**Work request:** Line filter on the word "crcPut": copy each matching line from the entries.

Collected data:
━━━

/-! ### The same message twice -/

/-- `RC4_XOR` in place under the keystream it was encrypted with restores every byte (42_rc4.md section 1). -/
theorem byteAt_afterRc4Xor_twice {s u : State} (hplace : s.dst = s.src) (hu : u.mem = (afterRc4Xor s).mem)
    (hdraws : u.draws = s.draws) (hsrc : u.src = s.src) (hdst : u.dst = s.dst) (hlen : u.len = s.len)
    (hrc4 : u.rc4 = s.rc4) (a : Nat) : (afterRc4Xor u).byteAt a = s.byteAt a := by
  have hread (x : Nat) : u.byteAt x = (afterRc4Xor s).byteAt x := State.byteAt_congr hu hdraws x
  simp only [byteAt_afterRc4Xor, hread, hsrc, hdst, hlen, hrc4, hplace]
  by_cases hin : s.src.toNat ≤ a ∧ a < s.src.toNat + s.len.toNat
  · have ha : s.src.toNat + (a - s.src.toNat) = a := by omega
    simp only [ha, if_pos hin, BitVec.xor_assoc, BitVec.xor_self, BitVec.xor_zero]
  · simp only [if_neg hin]

/-- Settles O32: the schedule gives the same engine both times, since `RC4_XOR` leaves `KEY` and `KLEN` alone, so that the same
keystream is applied twice. -/
theorem rc4TwiceInPlaceRestoresMemory : Obligations.Rc4TwiceInPlaceRestoresMemory := by
  intro s hlo hhi hplace hsrc _
  have hdst : s.dst.toNat + s.len.toNat ≤ s.cfg.memSize := by rwa [hplace]
  have hkey : (afterRc4Xor (afterRc4Ksa s)).password = s.password := State.password_congr rfl rfl
  have hrc4 : (afterRc4Ksa (afterRc4Xor (afterRc4Ksa s))).rc4 = rc4Ksa s.password := congrArg rc4Ksa hkey
  refine ⟨_, _, _, _, exec_rc4Ksa_of_legal hlo hhi, exec_rc4Xor_of_fits (s := afterRc4Ksa s) hsrc hdst,
    exec_rc4Ksa_of_legal (s := afterRc4Xor (afterRc4Ksa s)) hlo hhi,
    exec_rc4Xor_of_fits (s := afterRc4Ksa (afterRc4Xor (afterRc4Ksa s))) hsrc hdst, ?_, fun a => ?_⟩
  · exact congrArg (rc4Advance s.len.toNat) hrc4
  · have hstart : (afterRc4Ksa s).byteAt a = s.byteAt a := State.byteAt_congr rfl rfl a
    have hrestored := byteAt_afterRc4Xor_twice (s := afterRc4Ksa s) (u := afterRc4Ksa (afterRc4Xor (afterRc4Ksa s)))
      hplace rfl rfl rfl rfl rfl hrc4 a
    exact hrestored.trans hstart

end Sys2Proof.Machine
end

section
/-! PROOF. Every effect a command can have, said once (`CommandEffect`), and what the registers, the units' state and the
packet buffer keep under it (10_state.md R10 to R26, 20_memory.md R46, R48). -/

namespace Sys2Proof.Machine

/-! ### The effects -/

/-- The states command `i` can leave behind in `s`. A command that writes `MEM` writes its destination range, inside `MEM`. -/
inductive CommandEffect (i : Instr) (s : State) : State → Prop where
  | reset (hi : i = .srst) : CommandEffect i s (softReset s)
  | code (c : Code) : CommandEffect i s (s.raise c)
  | pipelineCode (c : Code) (hi : i.isPipeline = true) : CommandEffect i s (s.raisePipeline c)
  | crc (acc : Word) (hi : i = .crcInit ∨ i = .crcUpd) : CommandEffect i s { s.done with crcAcc := acc }
  | ics (sum : Half) (phase : Bool) (hi : i = .icsInit ∨ i = .icsUpd) :
      CommandEffect i s { s.done with icsSum := sum, icsPhase := phase }
  | select (b : Addr) (hi : i = .bsel) : CommandEffect i s { s.done with bssid := b }
  | schedule (key : List Byte) (hi : i = .rc4Ksa) : CommandEffect i s { s.done with rc4 := rc4Ksa key }
  | store (v : List Byte) (hi : i = .crcPut ∨ i = .icsPut) (hlen : v.length = destLength i s)
      (hfits : s.dst.toNat + v.length ≤ s.cfg.memSize) : CommandEffect i s (s.dstWrite v).done
  | stream (v : List Byte) (n : Nat) (hi : i = .rc4Xor) (hlen : v.length = destLength i s)
      (hfits : s.dst.toNat + v.length ≤ s.cfg.memSize) :
      CommandEffect i s { (s.dstWrite v).done with rc4 := rc4Advance n s.rc4 }
  | openFail {h : Nat} {key : List Byte} (ho : opensWith i s h key) :
      CommandEffect i s ((afterOpen s h key).raisePipeline .fail)
  | openCommit {h : Nat} {key : List Byte} (p : List Byte) (ho : opensWith i s h key) (hlen : p.length = destLength i s)
      (hfits : s.dst.toNat + p.length ≤ s.cfg.memSize) : CommandEffect i s (commitPlaintext (afterOpen s h key) p)
  | ccmpCommit (p : List Byte) (hp : takesCcmpPath i s) (hlen : p.length = destLength i s)
      (hfits : s.dst.toNat + p.length ≤ s.cfg.memSize) : CommandEffect i s (commitPlaintext s p)

section Effects

variable {i : Instr} {s : State}

/-- A command that checks one condition has the effect of one of its two branches. -/
theorem commandEffect_ite {t u : State} (p : Prop) [Decidable p] (ht : p → CommandEffect i s t)
    (hu : CommandEffect i s u) : CommandEffect i s (if p then t else u) := by
  split
  next h => exact ht h
  next => exact hu

theorem destLength_of_opensWith {h : Nat} {key : List Byte} (ho : opensWith i s h key) :
    destLength i s = s.len.toNat - h - 4 := by
  rcases ho with ⟨rfl, rfl, -⟩ | ⟨rfl | ⟨rfl, hc⟩, rfl, -⟩
  · rfl
  · simp only [destLength, Nat.sub_sub]
  · simp only [destLength, hc, Nat.sub_sub]

theorem destLength_of_takesCcmpPath (hp : takesCcmpPath i s) : destLength i s = s.len.toNat - 16 := by
  rcases hp with rfl | ⟨rfl, hc⟩
  · rfl
  · simp only [destLength, hc]

theorem commandEffect_rc4CrcOpen {h : Nat} {key : List Byte} (ho : opensWith i s h key) (hl : h + 4 ≤ s.len.toNat)
    (hfits : s.dst.toNat + (s.len.toNat - h - 4) ≤ s.cfg.memSize) : CommandEffect i s (rc4CrcOpen key h s) := by
  have hplain := openPlain_length s h key
  rcases rc4CrcOpen_cases key h s hl with ⟨-, e⟩ | ⟨-, e⟩ <;> rw [e]
  · exact .openCommit _ ho (hplain.trans (destLength_of_opensWith ho).symm) (hplain ▸ hfits)
  · exact .openFail ho

theorem commandEffect_tkipDecrypt (hi : i = .tkipDec ∨ (i = .wpaDec ∧ s.cipher = .tkip)) :
    CommandEffect i s (tkipDecrypt s) := by
  have ho : opensWith i s 8 (tkipKey s) := .inr ⟨hi, rfl, rfl⟩
  have hpipe := isPipeline_of_opensWith ho
  rcases tkipDecrypt_cases s with ⟨-, e⟩ | ⟨-, -, e⟩ | ⟨hl, -, hdst, e⟩ <;> rw [e]
  · exact .pipelineCode _ hpipe
  · exact .pipelineCode _ hpipe
  · exact commandEffect_rc4CrcOpen ho hl (by rwa [Nat.sub_sub])

theorem commandEffect_ccmpDecrypt (hp : takesCcmpPath i s) : CommandEffect i s (ccmpDecrypt s) := by
  have hpipe := isPipeline_of_takesCcmpPath hp
  have hplain := ccmpPlain_length s
  rcases ccmpDecrypt_cases s with ⟨-, e⟩ | ⟨-, -, -, e⟩ | ⟨⟨-, -, -, hdst⟩, -, e⟩ | ⟨-, -, e⟩ <;> rw [e]
  · exact .pipelineCode _ hpipe
  · exact .pipelineCode _ hpipe
  · exact .ccmpCommit _ hp (hplain.trans (destLength_of_takesCcmpPath hp).symm) (hplain ▸ hdst)
  · exact .pipelineCode _ hpipe

theorem exists_commandEffect_wepDec (s : State) : ∃ t, exec .wepDec s = .next t ∧ CommandEffect .wepDec s t := by
  rcases execWepDec_cases s with ⟨-, e⟩ | ⟨-, -, e⟩ | ⟨-, -, -, e⟩ | ⟨hl, hk, -, hdst, e⟩ <;> refine ⟨_, e, ?_⟩
  · exact .pipelineCode _ rfl
  · exact .pipelineCode _ rfl
  · exact .pipelineCode _ rfl
  · exact commandEffect_rc4CrcOpen (.inl ⟨rfl, rfl, wepKey_eq_bytes_append_password s hk⟩) hl hdst

theorem exists_commandEffect_rc4Xor (s : State) : ∃ t, exec .rc4Xor s = .next t ∧ CommandEffect .rc4Xor s t := by
  by_cases hfits : s.src.toNat + s.len.toNat ≤ s.cfg.memSize ∧ s.dst.toNat + s.len.toNat ≤ s.cfg.memSize
  · obtain ⟨hsrc, hdst⟩ := hfits
    have hlen := rc4Output_length s
    exact ⟨_, exec_rc4Xor_of_fits hsrc hdst, .stream _ _ rfl hlen (hlen ▸ hdst)⟩
  · exact ⟨_, exec_rc4Xor_of_not_fits (by omega), .code _⟩

/-- Every command has one of these effects, in every state. -/
theorem exists_commandEffect (i : Instr) (s : State) : ∃ t, exec i s = .next t ∧ CommandEffect i s t := by
  cases i with
  | nop => exact ⟨_, rfl, .code .ok⟩
  | srst => exact ⟨_, rfl, .reset rfl⟩
  | crcInit => exact ⟨_, rfl, .crc _ (.inl rfl)⟩
  | crcUpd => exact ⟨_, rfl, commandEffect_ite _ (fun _ => .crc _ (.inr rfl)) (.code _)⟩
  | crcPut =>
    exact ⟨_, rfl, commandEffect_ite _ (fun h => .store _ (.inl rfl) rfl ((s.dstFits_iff 4).mp h)) (.code _)⟩
  | icsInit => exact ⟨_, rfl, .ics _ _ (.inl rfl)⟩
  | icsUpd => exact ⟨_, rfl, commandEffect_ite _ (fun _ => .ics _ _ (.inr rfl)) (.code _)⟩
  | icsPut =>
    exact ⟨_, rfl, commandEffect_ite _ (fun h => .store _ (.inr rfl) rfl ((s.dstFits_iff 2).mp h)) (.code _)⟩
  | rc4Ksa => exact ⟨_, rfl, commandEffect_ite _ (fun _ => .code _) (.schedule _ rfl)⟩
  | rc4Xor => exact exists_commandEffect_rc4Xor s
  | bsel => exact ⟨_, rfl, .select _ rfl⟩
  | wepDec => exact exists_commandEffect_wepDec s
  | wpaDec =>
    cases hc : s.cipher with
    | tkip => exact ⟨tkipDecrypt s, by simp only [exec, execWpaDec, hc], commandEffect_tkipDecrypt (.inr ⟨rfl, hc⟩)⟩
    | ccmp => exact ⟨ccmpDecrypt s, by simp only [exec, execWpaDec, hc], commandEffect_ccmpDecrypt (.inr ⟨rfl, hc⟩)⟩
  | tkipDec => exact ⟨_, rfl, commandEffect_tkipDecrypt (.inl rfl)⟩
  | ccmpDec => exact ⟨_, rfl, commandEffect_ccmpDecrypt (.inl rfl)⟩

theorem commandEffect_of_exec {t : State} (h : exec i s = .next t) : CommandEffect i s t := by
  obtain ⟨u, hu, heff⟩ := exists_commandEffect i s
  obtain rfl : u = t := by simpa [hu] using h
  exact heff

/-! ### The host's registers -/

/-- The registers that only the host and a reset write (10_state.md R12, R14, R22 to R25). -/
def keepsHostRegisters (s t : State) : Prop :=
  t.src = s.src ∧ t.dst = s.dst ∧ t.len = s.len ∧ t.klen = s.klen ∧ t.cipher = s.cipher ∧
  t.sc = s.sc ∧ t.qc = s.qc ∧ t.a1 = s.a1 ∧ t.a2 = s.a2 ∧ t.a3 = s.a3 ∧ t.a4 = s.a4 ∧ t.ptk = s.ptk ∧ t.key = s.key

theorem CommandEffect.keepsHostRegisters {t : State} (heff : CommandEffect i s t) (hi : i ≠ .srst) :
    keepsHostRegisters s t := by
  cases heff with
  | reset h => exact absurd h hi
  | _ => exact ⟨rfl, rfl, rfl, rfl, rfl, rfl, rfl, rfl, rfl, rfl, rfl, rfl, rfl⟩

theorem CommandEffect.isPipeline_of_olen_ne {t : State} (heff : CommandEffect i s t) (hi : i ≠ .srst)
    (hne : t.olen ≠ s.olen) : i.isPipeline = true := by
  cases heff with
  | reset h => exact absurd h hi
  | pipelineCode _ h => exact h
  | openFail ho | openCommit _ ho => exact isPipeline_of_opensWith ho
  | ccmpCommit _ hp => exact isPipeline_of_takesCcmpPath hp
  | _ => exact absurd rfl hne

/-- `FC` is kept, or a pipeline command that ends in `OK` clears bit 14 (R22). -/
theorem CommandEffect.fc_cases {t : State} (heff : CommandEffect i s t) (hi : i ≠ .srst) :
    t.fc = s.fc ∨ (t.fc = clearProtected s.fc ∧ i.isPipeline = true ∧ t.status = .ok) := by
  cases heff with
  | reset h => exact absurd h hi
  | openCommit _ ho => exact .inr ⟨rfl, isPipeline_of_opensWith ho, rfl⟩
  | ccmpCommit _ hp => exact .inr ⟨rfl, isPipeline_of_takesCcmpPath hp, rfl⟩
  | _ => exact .inl rfl

/-- Settles O45: the model's own fields by `keepsOwnFields_of_exec`, the registers by the effects a command can have. -/
theorem commandsKeepTheHostsRegisters : Obligations.CommandsKeepTheHostsRegisters := by
  intro i s t hexec
  have heff := commandEffect_of_exec hexec
  obtain ⟨hcfg, hdraws, hinbox, hreply⟩ := keepsOwnFields_of_exec hexec
  refine ⟨hcfg, hdraws, hinbox, hreply, fun hi => ?_⟩
  obtain ⟨hsrc, hdst, hlen, hklen, hcipher, hsc, hqc, h1, h2, h3, h4, hptk, hkey⟩ := heff.keepsHostRegisters hi
  refine ⟨hsrc, hdst, hlen, hklen, hcipher, hsc, hqc, h1, h2, h3, h4, hptk, hkey, heff.isPipeline_of_olen_ne hi, ?_, ?_⟩
  · exact fun hne => (heff.fc_cases hi).resolve_left hne |>.2
  · exact (heff.fc_cases hi).imp_right And.left

/-! ### The units' state -/

/-- The commands that run the open step. -/
theorem eq_of_opensWith {h : Nat} {key : List Byte} (ho : opensWith i s h key) :
    i = .wepDec ∨ i = .tkipDec ∨ (i = .wpaDec ∧ s.cipher = .tkip) := by
  rcases ho with ⟨hi, -⟩ | ⟨hi, -⟩
  · exact .inl hi
  · exact .inr hi

theorem CommandEffect.ics_writer {t : State} (heff : CommandEffect i s t) (hi : i ≠ .srst)
    (hne : t.icsSum ≠ s.icsSum ∨ t.icsPhase ≠ s.icsPhase) : i = .icsInit ∨ i = .icsUpd := by
  cases heff with
  | reset h => exact absurd h hi
  | ics _ _ h => exact h
  | _ => exact absurd rfl (hne.resolve_left (absurd rfl))

theorem CommandEffect.bssid_writer {t : State} (heff : CommandEffect i s t) (hi : i ≠ .srst)
    (hne : t.bssid ≠ s.bssid) : i = .bsel := by
  cases heff with
  | reset h => exact absurd h hi
  | select _ h => exact h
  | _ => exact absurd rfl hne

theorem CommandEffect.crcAcc_writer {t : State} (heff : CommandEffect i s t) (hi : i ≠ .srst)
    (hne : t.crcAcc ≠ s.crcAcc) :
    i = .crcInit ∨ i = .crcUpd ∨ i = .wepDec ∨ i = .tkipDec ∨ (i = .wpaDec ∧ s.cipher = .tkip) := by
  cases heff with
  | reset h => exact absurd h hi
  | crc _ h => exact or_assoc.mp (.inl h)
  | openFail ho | openCommit _ ho => exact .inr (.inr (eq_of_opensWith ho))
  | _ => exact absurd rfl hne

theorem CommandEffect.rc4_writer {t : State} (heff : CommandEffect i s t) (hi : i ≠ .srst) (hne : t.rc4 ≠ s.rc4) :
    i = .rc4Ksa ∨ i = .rc4Xor ∨ i = .wepDec ∨ i = .tkipDec ∨ (i = .wpaDec ∧ s.cipher = .tkip) := by
  cases heff with
  | reset h => exact absurd h hi
  | schedule _ h => exact .inl h
  | stream _ _ h => exact .inr (.inl h)
  | openFail ho | openCommit _ ho => exact .inr (.inr (eq_of_opensWith ho))
  | _ => exact absurd rfl hne

/-- Settles O46: the writers of each unit's state, read off the effects. -/
theorem unitStateIsWrittenByItsCommandsAlone : Obligations.UnitStateIsWrittenByItsCommandsAlone := by
  intro i s t hexec hi
  have heff := commandEffect_of_exec hexec
  exact ⟨heff.ics_writer hi, heff.bssid_writer hi, heff.crcAcc_writer hi, heff.rc4_writer hi⟩

/-! ### The packet buffer -/

/-- A command leaves `MEM` alone, or ends in `OK` with its whole destination range stored, inside `MEM` (R46, R48). -/
theorem CommandEffect.mem_cases {t : State} (heff : CommandEffect i s t) :
    t.mem = s.mem ∨ ∃ v, t.mem = s.mem.storeRange s.dst.toNat v ∧ t.status = .ok ∧ v.length = destLength i s ∧
      s.dst.toNat + v.length ≤ s.cfg.memSize := by
  cases heff with
  | store v _ hlen hfits | stream v _ _ hlen hfits | openCommit v _ hlen hfits | ccmpCommit v _ hlen hfits =>
    exact .inr ⟨v, rfl, rfl, hlen, hfits⟩
  | _ => exact .inl rfl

━━━

**Task response:**
  | store (v : List Byte) (hi : i = .crcPut ∨ i = .icsPut) (hlen : v.length = destLength i s)
  | crcPut =>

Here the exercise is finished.